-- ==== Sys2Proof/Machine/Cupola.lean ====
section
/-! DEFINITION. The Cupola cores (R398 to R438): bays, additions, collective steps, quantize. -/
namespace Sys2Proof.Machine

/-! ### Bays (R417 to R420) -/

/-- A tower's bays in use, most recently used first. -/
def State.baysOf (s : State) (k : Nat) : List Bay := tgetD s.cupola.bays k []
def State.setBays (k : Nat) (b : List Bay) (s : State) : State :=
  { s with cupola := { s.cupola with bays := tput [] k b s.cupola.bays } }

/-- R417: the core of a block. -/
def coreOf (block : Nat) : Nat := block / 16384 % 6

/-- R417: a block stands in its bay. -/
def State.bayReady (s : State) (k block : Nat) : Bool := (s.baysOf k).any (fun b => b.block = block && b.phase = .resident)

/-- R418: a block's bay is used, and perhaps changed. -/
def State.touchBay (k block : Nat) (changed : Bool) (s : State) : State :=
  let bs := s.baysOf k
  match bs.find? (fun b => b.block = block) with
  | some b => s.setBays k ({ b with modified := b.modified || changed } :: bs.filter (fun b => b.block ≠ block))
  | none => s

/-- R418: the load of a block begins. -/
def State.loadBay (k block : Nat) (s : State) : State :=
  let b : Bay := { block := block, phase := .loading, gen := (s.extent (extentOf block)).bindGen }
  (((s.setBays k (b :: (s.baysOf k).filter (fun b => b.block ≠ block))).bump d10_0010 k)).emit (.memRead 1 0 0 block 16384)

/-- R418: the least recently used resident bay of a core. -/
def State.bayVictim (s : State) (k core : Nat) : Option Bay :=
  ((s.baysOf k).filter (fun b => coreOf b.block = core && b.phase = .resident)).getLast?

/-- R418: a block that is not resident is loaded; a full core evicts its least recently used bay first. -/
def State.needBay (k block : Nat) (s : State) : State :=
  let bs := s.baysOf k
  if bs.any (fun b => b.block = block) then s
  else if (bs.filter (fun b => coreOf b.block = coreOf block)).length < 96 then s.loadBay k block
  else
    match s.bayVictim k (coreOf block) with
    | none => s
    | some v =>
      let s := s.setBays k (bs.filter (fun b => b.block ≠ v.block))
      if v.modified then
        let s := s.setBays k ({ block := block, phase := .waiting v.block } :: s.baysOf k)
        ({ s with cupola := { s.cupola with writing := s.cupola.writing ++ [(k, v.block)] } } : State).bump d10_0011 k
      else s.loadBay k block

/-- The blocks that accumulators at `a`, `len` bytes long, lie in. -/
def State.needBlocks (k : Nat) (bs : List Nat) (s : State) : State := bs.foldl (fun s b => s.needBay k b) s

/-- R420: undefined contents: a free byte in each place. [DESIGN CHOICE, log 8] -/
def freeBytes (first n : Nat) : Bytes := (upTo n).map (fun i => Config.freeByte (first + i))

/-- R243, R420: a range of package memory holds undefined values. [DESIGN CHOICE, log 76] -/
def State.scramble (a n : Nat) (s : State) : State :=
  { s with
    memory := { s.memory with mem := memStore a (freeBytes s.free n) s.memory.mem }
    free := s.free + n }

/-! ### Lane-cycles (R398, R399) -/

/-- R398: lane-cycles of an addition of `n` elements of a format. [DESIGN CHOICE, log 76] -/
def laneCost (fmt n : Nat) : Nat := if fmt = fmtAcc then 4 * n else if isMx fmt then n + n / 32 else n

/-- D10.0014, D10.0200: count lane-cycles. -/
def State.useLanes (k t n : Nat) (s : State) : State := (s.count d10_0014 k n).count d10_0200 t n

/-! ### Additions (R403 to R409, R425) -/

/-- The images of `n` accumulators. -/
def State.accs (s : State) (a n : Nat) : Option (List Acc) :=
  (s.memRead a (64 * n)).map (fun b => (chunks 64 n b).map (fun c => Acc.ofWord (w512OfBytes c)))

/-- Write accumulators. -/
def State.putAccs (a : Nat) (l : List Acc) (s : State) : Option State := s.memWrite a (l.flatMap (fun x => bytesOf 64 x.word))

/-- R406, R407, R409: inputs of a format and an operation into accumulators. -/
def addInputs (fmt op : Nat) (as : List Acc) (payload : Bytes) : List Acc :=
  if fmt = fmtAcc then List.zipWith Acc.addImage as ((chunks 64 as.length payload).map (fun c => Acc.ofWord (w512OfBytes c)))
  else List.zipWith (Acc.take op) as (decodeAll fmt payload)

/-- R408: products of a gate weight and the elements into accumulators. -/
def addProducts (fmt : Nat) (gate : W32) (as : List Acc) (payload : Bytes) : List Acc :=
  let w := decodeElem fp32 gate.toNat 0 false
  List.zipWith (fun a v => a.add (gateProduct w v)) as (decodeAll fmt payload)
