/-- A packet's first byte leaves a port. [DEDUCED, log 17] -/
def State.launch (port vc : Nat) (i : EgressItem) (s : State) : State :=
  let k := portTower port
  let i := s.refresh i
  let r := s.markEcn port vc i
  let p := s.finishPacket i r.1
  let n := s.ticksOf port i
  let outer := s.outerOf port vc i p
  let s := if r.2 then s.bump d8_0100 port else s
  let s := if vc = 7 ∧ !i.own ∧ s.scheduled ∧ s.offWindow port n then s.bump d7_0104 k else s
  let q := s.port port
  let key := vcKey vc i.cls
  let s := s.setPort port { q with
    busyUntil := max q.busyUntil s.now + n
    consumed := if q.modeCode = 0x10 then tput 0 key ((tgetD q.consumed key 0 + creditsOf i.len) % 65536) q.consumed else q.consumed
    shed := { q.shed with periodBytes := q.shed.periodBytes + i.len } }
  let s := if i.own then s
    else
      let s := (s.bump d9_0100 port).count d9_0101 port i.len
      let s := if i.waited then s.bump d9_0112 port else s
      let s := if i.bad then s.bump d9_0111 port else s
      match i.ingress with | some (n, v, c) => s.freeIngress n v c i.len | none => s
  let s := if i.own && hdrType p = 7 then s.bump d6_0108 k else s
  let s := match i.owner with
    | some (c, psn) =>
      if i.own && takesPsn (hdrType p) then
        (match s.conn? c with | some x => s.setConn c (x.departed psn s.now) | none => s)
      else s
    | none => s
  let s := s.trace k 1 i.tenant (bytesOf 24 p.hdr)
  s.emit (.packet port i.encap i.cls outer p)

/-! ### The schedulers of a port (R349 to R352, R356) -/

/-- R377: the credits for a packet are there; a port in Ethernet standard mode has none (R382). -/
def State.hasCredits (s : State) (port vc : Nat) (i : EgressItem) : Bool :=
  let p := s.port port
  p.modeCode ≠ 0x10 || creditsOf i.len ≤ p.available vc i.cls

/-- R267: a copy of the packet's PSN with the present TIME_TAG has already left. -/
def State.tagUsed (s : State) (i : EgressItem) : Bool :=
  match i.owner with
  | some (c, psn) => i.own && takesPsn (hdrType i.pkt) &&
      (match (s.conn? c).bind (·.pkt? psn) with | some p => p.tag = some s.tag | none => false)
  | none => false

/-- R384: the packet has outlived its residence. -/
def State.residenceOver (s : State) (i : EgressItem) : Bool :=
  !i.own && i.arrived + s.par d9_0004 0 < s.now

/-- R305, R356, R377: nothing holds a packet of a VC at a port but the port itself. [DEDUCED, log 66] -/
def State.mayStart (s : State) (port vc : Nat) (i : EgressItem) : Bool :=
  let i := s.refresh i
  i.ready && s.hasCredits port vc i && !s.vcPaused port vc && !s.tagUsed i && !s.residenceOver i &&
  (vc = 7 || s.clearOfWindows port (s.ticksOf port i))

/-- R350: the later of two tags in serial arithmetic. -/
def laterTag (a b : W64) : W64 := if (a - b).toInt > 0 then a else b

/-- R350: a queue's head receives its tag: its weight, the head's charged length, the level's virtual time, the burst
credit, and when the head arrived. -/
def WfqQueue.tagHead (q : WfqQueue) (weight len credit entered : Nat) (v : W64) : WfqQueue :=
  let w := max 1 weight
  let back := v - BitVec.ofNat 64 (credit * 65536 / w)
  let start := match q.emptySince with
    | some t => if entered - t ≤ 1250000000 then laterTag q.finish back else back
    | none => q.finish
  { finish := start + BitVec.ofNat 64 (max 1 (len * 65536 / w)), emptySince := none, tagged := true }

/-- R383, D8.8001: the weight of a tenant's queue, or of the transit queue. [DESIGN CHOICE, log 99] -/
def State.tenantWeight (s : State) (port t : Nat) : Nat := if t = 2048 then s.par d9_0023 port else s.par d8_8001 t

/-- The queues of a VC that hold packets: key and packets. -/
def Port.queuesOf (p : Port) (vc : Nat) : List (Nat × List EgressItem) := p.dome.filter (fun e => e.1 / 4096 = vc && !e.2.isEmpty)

---*---

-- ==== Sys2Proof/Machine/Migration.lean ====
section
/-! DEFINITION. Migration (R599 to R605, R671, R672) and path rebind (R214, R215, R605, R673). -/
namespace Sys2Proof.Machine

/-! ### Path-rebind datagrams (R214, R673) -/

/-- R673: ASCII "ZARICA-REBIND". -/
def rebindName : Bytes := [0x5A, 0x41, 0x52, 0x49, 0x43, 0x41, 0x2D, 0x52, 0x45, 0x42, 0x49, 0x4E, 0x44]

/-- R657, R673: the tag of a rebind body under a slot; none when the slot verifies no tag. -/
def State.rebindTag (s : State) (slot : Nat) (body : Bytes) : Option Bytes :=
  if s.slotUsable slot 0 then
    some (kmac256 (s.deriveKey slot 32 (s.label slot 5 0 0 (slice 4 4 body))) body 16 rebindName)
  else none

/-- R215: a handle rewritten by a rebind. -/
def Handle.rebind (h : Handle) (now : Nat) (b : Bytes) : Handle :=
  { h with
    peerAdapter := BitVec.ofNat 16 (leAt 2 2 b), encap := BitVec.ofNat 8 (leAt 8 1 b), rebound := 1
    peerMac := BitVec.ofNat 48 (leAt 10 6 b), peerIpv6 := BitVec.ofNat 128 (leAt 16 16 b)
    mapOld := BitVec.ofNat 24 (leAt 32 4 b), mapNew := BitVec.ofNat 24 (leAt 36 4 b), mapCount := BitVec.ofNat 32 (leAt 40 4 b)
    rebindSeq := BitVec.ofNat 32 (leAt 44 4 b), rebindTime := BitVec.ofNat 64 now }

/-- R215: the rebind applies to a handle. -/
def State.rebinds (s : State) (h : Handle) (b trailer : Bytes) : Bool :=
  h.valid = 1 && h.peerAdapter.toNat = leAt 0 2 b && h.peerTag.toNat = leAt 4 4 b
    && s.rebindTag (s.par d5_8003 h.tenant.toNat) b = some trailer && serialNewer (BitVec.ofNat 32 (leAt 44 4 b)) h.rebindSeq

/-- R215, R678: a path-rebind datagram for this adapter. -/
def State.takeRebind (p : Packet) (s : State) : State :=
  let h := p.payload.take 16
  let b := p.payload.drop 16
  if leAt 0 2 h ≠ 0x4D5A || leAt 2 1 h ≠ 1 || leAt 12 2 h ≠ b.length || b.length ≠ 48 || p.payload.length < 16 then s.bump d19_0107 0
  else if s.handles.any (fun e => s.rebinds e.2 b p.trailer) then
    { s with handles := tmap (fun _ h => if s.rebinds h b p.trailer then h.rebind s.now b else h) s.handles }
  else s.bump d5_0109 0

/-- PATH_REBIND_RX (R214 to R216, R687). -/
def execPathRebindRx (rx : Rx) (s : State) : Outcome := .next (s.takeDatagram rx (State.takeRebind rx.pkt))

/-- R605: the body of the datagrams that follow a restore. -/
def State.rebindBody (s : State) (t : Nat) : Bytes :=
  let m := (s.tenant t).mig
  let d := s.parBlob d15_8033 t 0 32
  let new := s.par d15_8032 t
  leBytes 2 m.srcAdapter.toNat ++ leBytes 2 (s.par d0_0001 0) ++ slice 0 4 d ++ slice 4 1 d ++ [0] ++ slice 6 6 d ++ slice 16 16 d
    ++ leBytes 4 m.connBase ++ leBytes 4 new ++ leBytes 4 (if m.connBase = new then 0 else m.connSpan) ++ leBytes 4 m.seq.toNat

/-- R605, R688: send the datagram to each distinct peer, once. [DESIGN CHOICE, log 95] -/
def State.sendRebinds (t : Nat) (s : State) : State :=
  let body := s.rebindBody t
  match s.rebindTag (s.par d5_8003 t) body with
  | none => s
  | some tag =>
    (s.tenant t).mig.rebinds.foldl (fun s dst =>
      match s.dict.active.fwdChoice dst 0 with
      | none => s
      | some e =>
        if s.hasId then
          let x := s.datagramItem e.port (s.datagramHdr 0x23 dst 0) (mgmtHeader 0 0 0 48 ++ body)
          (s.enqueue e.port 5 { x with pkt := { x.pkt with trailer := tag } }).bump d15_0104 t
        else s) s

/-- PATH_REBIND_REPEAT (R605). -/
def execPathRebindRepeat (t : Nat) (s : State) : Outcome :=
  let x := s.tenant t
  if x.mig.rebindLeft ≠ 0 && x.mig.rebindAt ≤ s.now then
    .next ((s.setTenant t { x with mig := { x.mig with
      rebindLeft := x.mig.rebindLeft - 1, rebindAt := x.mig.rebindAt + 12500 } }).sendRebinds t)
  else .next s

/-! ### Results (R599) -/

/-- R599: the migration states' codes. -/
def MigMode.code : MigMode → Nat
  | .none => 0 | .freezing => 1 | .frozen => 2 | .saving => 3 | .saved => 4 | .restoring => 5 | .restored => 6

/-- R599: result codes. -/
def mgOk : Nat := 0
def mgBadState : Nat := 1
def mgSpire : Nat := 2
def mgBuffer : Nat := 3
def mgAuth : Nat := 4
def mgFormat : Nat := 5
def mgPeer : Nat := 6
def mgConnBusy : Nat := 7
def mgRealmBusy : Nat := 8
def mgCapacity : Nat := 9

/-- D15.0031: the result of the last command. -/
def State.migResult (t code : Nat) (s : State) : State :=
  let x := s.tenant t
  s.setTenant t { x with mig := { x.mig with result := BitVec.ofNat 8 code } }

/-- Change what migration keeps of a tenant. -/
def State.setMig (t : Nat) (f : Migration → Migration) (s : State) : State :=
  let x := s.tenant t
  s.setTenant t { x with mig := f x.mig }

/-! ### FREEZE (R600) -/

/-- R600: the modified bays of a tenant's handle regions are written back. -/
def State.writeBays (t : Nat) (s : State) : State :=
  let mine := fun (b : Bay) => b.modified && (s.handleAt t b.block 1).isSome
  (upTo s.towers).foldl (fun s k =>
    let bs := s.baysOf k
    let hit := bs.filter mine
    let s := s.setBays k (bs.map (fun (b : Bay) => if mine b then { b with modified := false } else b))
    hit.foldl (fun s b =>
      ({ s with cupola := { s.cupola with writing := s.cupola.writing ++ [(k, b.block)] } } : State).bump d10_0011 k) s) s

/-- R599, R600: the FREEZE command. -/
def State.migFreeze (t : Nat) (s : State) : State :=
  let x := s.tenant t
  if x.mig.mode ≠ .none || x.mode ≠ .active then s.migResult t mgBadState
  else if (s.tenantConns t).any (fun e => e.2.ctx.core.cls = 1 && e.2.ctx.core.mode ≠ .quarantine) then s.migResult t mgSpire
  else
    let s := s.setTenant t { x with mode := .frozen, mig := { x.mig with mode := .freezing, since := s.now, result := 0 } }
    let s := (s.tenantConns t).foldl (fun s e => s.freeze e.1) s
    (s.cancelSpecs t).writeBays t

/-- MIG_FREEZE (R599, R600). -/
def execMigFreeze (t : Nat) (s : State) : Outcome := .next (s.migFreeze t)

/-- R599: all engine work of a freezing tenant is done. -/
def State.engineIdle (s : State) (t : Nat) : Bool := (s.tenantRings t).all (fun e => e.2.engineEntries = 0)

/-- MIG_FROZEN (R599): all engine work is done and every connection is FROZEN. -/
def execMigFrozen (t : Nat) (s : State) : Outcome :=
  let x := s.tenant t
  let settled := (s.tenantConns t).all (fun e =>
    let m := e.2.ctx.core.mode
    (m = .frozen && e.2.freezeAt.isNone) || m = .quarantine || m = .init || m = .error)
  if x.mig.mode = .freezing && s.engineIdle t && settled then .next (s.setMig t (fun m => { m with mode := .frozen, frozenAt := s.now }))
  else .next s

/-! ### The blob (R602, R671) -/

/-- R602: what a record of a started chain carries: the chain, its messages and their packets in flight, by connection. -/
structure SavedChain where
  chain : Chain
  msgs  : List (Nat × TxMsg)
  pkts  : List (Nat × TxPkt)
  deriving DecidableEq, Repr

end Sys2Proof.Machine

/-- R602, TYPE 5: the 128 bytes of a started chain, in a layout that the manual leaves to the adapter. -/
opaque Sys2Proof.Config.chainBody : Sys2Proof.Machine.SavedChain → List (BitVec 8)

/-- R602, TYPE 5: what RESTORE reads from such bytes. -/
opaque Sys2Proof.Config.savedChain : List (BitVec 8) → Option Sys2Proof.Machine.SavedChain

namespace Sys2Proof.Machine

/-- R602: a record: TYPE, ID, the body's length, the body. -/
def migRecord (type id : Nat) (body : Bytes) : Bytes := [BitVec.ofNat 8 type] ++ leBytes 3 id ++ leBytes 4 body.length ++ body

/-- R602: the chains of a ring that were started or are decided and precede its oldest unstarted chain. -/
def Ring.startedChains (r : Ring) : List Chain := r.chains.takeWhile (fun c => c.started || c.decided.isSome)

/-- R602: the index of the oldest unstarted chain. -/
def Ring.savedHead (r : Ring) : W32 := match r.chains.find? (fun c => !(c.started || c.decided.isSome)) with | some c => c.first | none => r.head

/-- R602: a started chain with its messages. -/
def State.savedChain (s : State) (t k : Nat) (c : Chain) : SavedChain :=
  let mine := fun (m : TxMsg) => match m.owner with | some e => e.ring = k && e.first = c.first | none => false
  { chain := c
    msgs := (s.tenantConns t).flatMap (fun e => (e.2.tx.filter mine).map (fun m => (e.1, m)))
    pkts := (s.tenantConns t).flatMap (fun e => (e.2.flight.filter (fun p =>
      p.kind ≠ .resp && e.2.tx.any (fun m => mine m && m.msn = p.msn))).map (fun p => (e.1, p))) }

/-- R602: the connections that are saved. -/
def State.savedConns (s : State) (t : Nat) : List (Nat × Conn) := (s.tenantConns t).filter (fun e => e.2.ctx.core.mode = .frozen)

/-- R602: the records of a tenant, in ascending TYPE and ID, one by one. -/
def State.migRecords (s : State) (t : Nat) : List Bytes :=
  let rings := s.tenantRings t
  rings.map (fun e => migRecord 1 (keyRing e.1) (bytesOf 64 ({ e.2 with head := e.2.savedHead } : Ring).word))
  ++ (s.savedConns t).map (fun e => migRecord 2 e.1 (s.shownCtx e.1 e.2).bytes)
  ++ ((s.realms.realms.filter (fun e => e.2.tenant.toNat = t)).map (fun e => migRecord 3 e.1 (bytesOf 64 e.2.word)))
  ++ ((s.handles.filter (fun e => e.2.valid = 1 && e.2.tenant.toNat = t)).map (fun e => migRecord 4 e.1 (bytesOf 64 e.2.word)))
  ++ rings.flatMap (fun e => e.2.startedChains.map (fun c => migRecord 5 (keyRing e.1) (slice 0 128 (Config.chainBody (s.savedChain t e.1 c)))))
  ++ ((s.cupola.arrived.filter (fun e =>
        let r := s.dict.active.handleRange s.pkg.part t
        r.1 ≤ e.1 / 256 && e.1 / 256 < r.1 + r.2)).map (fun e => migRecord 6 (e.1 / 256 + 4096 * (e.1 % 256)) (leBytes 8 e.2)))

---*---

_Your goal_
The lines above from the one containing "its residence. -/" through the one containing "def State.tenantWeight (s" are to be set down exactly, and no others.

_The answer_
/-- R384: the packet has outlived its residence. -/
def State.residenceOver (s : State) (i : EgressItem) : Bool :=
  !i.own && i.arrived + s.par d9_0004 0 < s.now

/-- R305, R356, R377: nothing holds a packet of a VC at a port but the port itself. [DEDUCED, log 66] -/
def State.mayStart (s : State) (port vc : Nat) (i : EgressItem) : Bool :=
  let i := s.refresh i
  i.ready && s.hasCredits port vc i && !s.vcPaused port vc && !s.tagUsed i && !s.residenceOver i &&
  (vc = 7 || s.clearOfWindows port (s.ticksOf port i))

/-- R350: the later of two tags in serial arithmetic. -/
def laterTag (a b : W64) : W64 := if (a - b).toInt > 0 then a else b

/-- R350: a queue's head receives its tag: its weight, the head's charged length, the level's virtual time, the burst
credit, and when the head arrived. -/
def WfqQueue.tagHead (q : WfqQueue) (weight len credit entered : Nat) (v : W64) : WfqQueue :=
  let w := max 1 weight
  let back := v - BitVec.ofNat 64 (credit * 65536 / w)
  let start := match q.emptySince with
    | some t => if entered - t ≤ 1250000000 then laterTag q.finish back else back
    | none => q.finish
  { finish := start + BitVec.ofNat 64 (max 1 (len * 65536 / w)), emptySince := none, tagged := true }

/-- R383, D8.8001: the weight of a tenant's queue, or of the transit queue. [DESIGN CHOICE, log 99] -/
def State.tenantWeight (s : State) (port t : Nat) : Nat := if t = 2048 then s.par d9_0023 port else s.par d8_8001 t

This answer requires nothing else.